**PROBLEM REQUIREMENTS**: Which lines in the records below mention the word "rangePoison"? Copy each one out.

(SUPPLIED DATA Opens)

theorem witness_MemoryStitchResults :
    (∃ (s : State) (o : Op), (s.rangePoison o.st.addr o.st.length).any (· == true) = false) ∧
    (∃ (s : State) (o : Op), (s.rangePoison o.st.addr o.st.length).any (· == true) = true) ∧
    (∃ (s : State) (o : Op), s.writePoison o.st.addr o.st.length = none) ∧
    (∃ (s : State) (o : Op), s.writePoison o.st.addr o.st.length ≠ none) ∧
    (∃ (s : State) (o : Op), (s.rangePoison o.src o.st.length).any (· == true) = false) ∧
    (∃ (s : State) (o : Op), (s.rangePoison o.src o.st.length).any (· == true) = true) ∧
    (∃ (s : State) (o : Op) (v : Nat), (s.rangePoison o.st.addr o.st.length).any (· == true) = false ∧ atomicStore o.st.subop o.st.length (leNat
      (s.readRange o.st.addr o.st.length)) o.st.payload = some v) ∧
    (∃ (s : State) (o : Op), (s.rangePoison o.st.addr o.st.length).any (· == true) = false ∧ o.st.subop = 2 ∧ leNat (s.readRange o.st.addr
      o.st.length) ≠ leNat (o.st.payload.take 16)) :=
  ⟨⟨stocked, op (memStitch 1 0 (at3 0)), by decide⟩,
    ⟨stocked, op (memStitch 1 0 (at3 (32 * 256))), by decide⟩,
    ⟨stocked, op (memStitch 2 0 (at3 248)), by decide⟩,
    ⟨stocked, op (memStitch 2 0 (at3 (32 * 256 + 3))), by decide⟩,
    ⟨stocked, op (memStitch 5 0 (at3 0)), by decide⟩,
    ⟨stocked, op { memStitch 5 0 (at3 0) with payload := leBytes 8 (at3 (32 * 256)) }, by decide⟩,
    ⟨stocked, op (memStitch 4 0 (at3 0)), _, by decide, rfl⟩,
    ⟨stocked, op (stitch 4 2 16 (at3 0) (bytes (List.replicate 32 1))), by decide, by decide, by decide +kernel⟩⟩

theorem witness_FillWritesItsPattern :
    ∃ (o : Op), o.mode ≠ .prepare ∧ o.st.opcode = 6 :=
  ⟨op (memStitch 6 0 (at3 255)), by decide⟩

theorem witness_StitchesThatAddressADevice :
    (∃ (s : State) (op : Nat) (o : Op), s.Ready op o ∧ o.st.opcode = 3 ∧ s.formCheck o.st = none ∧ s.pathUp = true ∧ s.lace.stopped = false ∧ o.late =
      false) ∧
    (∃ (s : State) (op : Nat) (o : Op) (st : Status), s.Ready op o ∧ o.st.opcode = 3 ∧ s.formCheck o.st = some st) ∧
    (∃ (s : State) (op : Nat) (o : Op), s.DeviceReady op 0x0A o ∧ o.st.subop = 0) ∧
    (∃ (s : State) (op : Nat) (o : Op), s.DeviceReady op 0x0A o ∧ o.st.subop = 1) ∧
    (∃ (s : State) (op : Nat) (o : Op), s.DeviceReady op 0x0B o ∧ s.hkpUp = true ∧ s.swapping = false) ∧
    (∃ (s : State) (op : Nat) (o : Op), s.DeviceReady op 0x0B o ∧ (s.hkpUp = false ∨ s.swapping = true)) ∧
    (∃ (s : State) (op : Nat) (o : Op), s.DeviceReady op 9 o ∧ o.segFlags.testBit 2 = false ∧ o.segFlags.testBit 3 = false) ∧
    (∃ (s : State) (op : Nat) (o : Op), s.DeviceReady op 9 o ∧ o.segFlags.testBit 2 = true ∧ o.segFlags.testBit 3 = false) ∧
    (∃ (s : State) (op : Nat) (o : Op), s.DeviceReady op 9 o ∧ o.segFlags.testBit 3 = true) ∧
    (∃ (s : State) (op : Nat) (o : Op), s.DeviceReady op 9 o ∧ s.hkpUp = false) ∧
    (∃ (s : State) (u : State) (op : Nat) (o : Op) (b : Mailbox), s.DeviceReady op 9 o ∧ s.hkpUp = true ∧ u = s.count (Reg.mbxCount 0) 1 ∧ b = s.box
      o.st.target ∧ b.st = .idle ∧ b.claimed = false ∧ u.swapping = false ∧ u.rom = false ∧ 8 ≤ o.st.payload.length ∧ leAt o.st.payload 4 2 ≤ 4088 ∧
      leAt o.st.payload 4 2 + 8 = o.st.payload.length ∧ leAt o.st.payload 2 1 = 0 ∧ leAt o.st.payload 3 1 = 0 ∧ leAt o.st.payload 0 2 ∈ commandCodes ∧
      b.req = []) ∧
    (∃ (s : State) (u : State) (op : Nat) (o : Op), s.DeviceReady op 9 o ∧ s.hkpUp = true ∧ u = s.count (Reg.mbxCount 0) 1 ∧ (s.box o.st.target).st =
      .busy ∧ (s.box o.st.target).owner = o.owner ∧ leAt o.st.payload 2 1 = 4 ∧ 8 ≤ o.st.payload.length ∧ leAt o.st.payload 4 2 ≤ 4088 ∧ leAt
      o.st.payload 4 2 + 8 = o.st.payload.length) ∧
    (∃ (s : State) (u : State) (m : Nat) (b : Mailbox), s.power ≠ .off ∧ s.serving = true ∧ m = s.mbx.smb.mailbox ∧ u = s.count (Reg.mbxCount 0) 1 ∧ b
      = s.box m ∧ b.st = .busy ∧ b.owner = .smbus) ∧
    (∃ (s : State) (u : State) (op : Nat) (o : Op), s.DeviceReady op 9 o ∧ s.hkpUp = true ∧ u = s.count (Reg.mbxCount 0) 1 ∧ (s.box o.st.target).st =
      .done ∧ (s.box o.st.target).owner = o.owner ∧ leAt o.st.payload 2 1 = 8 ∧ 8 ≤ o.st.payload.length ∧ leAt o.st.payload 4 2 ≤ 4088 ∧ leAt
      o.st.payload 4 2 + 8 = o.st.payload.length) ∧
    (∃ (s : State) (u : State) (m : Nat) (b : Mailbox), s.power ≠ .off ∧ s.serving = true ∧ m = s.mbx.smb.mailbox ∧ u = s.count (Reg.mbxCount 0) 1 ∧ b
      = s.box m ∧ b.st = .done ∧ b.owner = .smbus) :=
  ⟨⟨withOp (op (stitch 3 0 0 0 [])), 1, op (stitch 3 0 0 0 []), ⟨rfl, rfl, by decide⟩, by decide⟩,
    ⟨{ withOp (op (stitch 3 0 0 0 [])) with power := .held }, 1, op (stitch 3 0 0 0 []), _, ⟨rfl, rfl, by decide⟩, by decide, rfl⟩,
    ⟨withOp (op (stitch 10 0 256 Reg.glbStatus [])), 1, op (stitch 10 0 256 Reg.glbStatus []), ⟨⟨rfl, rfl, by decide⟩, rfl, by decide, by decide⟩,
      by decide⟩,
    ⟨withOp (op (stitch 10 1 8 Reg.ethLaneMode (zeros 8))), 1, op (stitch 10 1 8 Reg.ethLaneMode (zeros 8)), ⟨⟨rfl, rfl, by decide⟩, rfl, by decide,
      by decide⟩, by decide⟩,
    ⟨withOp (op (stitch 11 0 16 511 [])), 1, op (stitch 11 0 16 511 []), ⟨⟨rfl, rfl, by decide⟩, rfl, by decide, by decide⟩, by decide⟩,
    ⟨swappingOp, 1, op (stitch 11 0 16 511 []), ⟨⟨rfl, rfl, by decide⟩, rfl, by decide, by decide⟩, Or.inr (by decide)⟩,
    ⟨withOp (mbxOp 14 0), 1, mbxOp 14 0, ⟨⟨rfl, rfl, by decide⟩, rfl, by decide, by decide⟩, by decide⟩,
    ⟨boxed (withOp (mbxOp 0 4)) (box .busy), 1, mbxOp 0 4, ⟨⟨rfl, rfl, by decide⟩, rfl, by decide, by decide⟩, by decide⟩,
    ⟨boxed (withOp (mbxOp 0 8)) (box .done), 1, mbxOp 0 8, ⟨⟨rfl, rfl, by decide⟩, rfl, by decide, by decide⟩, by decide⟩,
    ⟨put (withOp (mbxOp 14 0)) [(Reg.glbStatus, 4)], 1, mbxOp 14 0, ⟨⟨rfl, rfl, by decide⟩, rfl, by decide, by decide⟩, by decide⟩,
    ⟨withOp (mbxOp 14 0), _, 1, mbxOp 14 0, _, ⟨⟨rfl, rfl, by decide⟩, rfl, by decide, by decide⟩, by decide, rfl, rfl, by decide⟩,
    ⟨boxed (withOp (mbxOp 0 4)) (box .busy), _, 1, mbxOp 0 4, ⟨⟨rfl, rfl, by decide⟩, rfl, by decide, by decide⟩, by decide, rfl, by decide⟩,
    ⟨boxed live (smbBox .busy), _, _, _, by decide, by decide, rfl, rfl, rfl, by decide⟩,
    ⟨boxed (withOp (mbxOp 0 8)) (box .done), _, 1, mbxOp 0 8, ⟨⟨rfl, rfl, by decide⟩, rfl, by decide, by decide⟩, by decide, rfl, by decide⟩,
    ⟨boxed live (smbBox .done), _, _, _, by decide, by decide, rfl, rfl, rfl, by decide⟩⟩

theorem witness_StitchesComplete :
    (∃ (s : State) (u : State) (op : Nat) (i : Nat) (g : Nat) (o : Op) (r : Response), s.host.ops.find op = some o ∧ o.phase = .done r ∧ o.origin =
      .conn i g ∧ u = (if s.wrote o r then s.staleWrite o.st.addr o.st.length else s)) ∧
    (∃ (s : State) (u : State) (op : Nat) (d : Nat) (ref : Nat) (o : Op) (r : Response), s.host.ops.find op = some o ∧ o.phase = .done r ∧ o.origin =
      .lace d ref ∧ u = (if s.wrote o r then s.staleWrite o.st.addr o.st.length else s)) ∧
    (∃ (s : State) (u : State) (op : Nat) (k : Nat) (i : Nat) (o : Op) (r : Response), s.host.ops.find op = some o ∧ o.phase = .done r ∧ o.origin =
      .part i k ∧ u = (if s.wrote o r then s.staleWrite o.st.addr o.st.length else s)) ∧
    (∃ (s : State) (op : Nat) (due : Nat) (o : Op), s.host.ops.find op = some o ∧ o.phase = .waiting due ∧ o.gate = some due ∧ o.admitted = false ∧
      due ≤ s.now ∧ s.overtaken due programEnds = false) :=
  ⟨⟨withOp (doneOp (.conn 8 1)), _, 1, 8, 1, _, _, rfl, rfl, rfl, rfl⟩,
    ⟨withOp (doneOp (.lace 0 5)), _, 1, 0, 5, _, _, rfl, rfl, rfl, rfl⟩,
    ⟨withOp (doneOp (.part 2 0)), _, 1, 0, 2, _, _, rfl, rfl, rfl, rfl⟩,
    ⟨withOp { op (memStitch 6 0 (at3 0)) with phase := .waiting 5, gate := some 5 }, 1, 5, _, rfl, by decide⟩⟩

(SUPPLIED DATA Closes)

**OUTPUT BELOW**:
    (∃ (s : State) (o : Op), (s.rangePoison o.st.addr o.st.length).any (· == true) = false) ∧
    (∃ (s : State) (o : Op), (s.rangePoison o.st.addr o.st.length).any (· == true) = true) ∧
    (∃ (s : State) (o : Op), (s.rangePoison o.src o.st.length).any (· == true) = false) ∧
    (∃ (s : State) (o : Op), (s.rangePoison o.src o.st.length).any (· == true) = true) ∧
    (∃ (s : State) (o : Op) (v : Nat), (s.rangePoison o.st.addr o.st.length).any (· == true) = false ∧ atomicStore o.st.subop o.st.length (leNat
    (∃ (s : State) (o : Op), (s.rangePoison o.st.addr o.st.length).any (· == true) = false ∧ o.st.subop = 2 ∧ leNat (s.readRange o.st.addr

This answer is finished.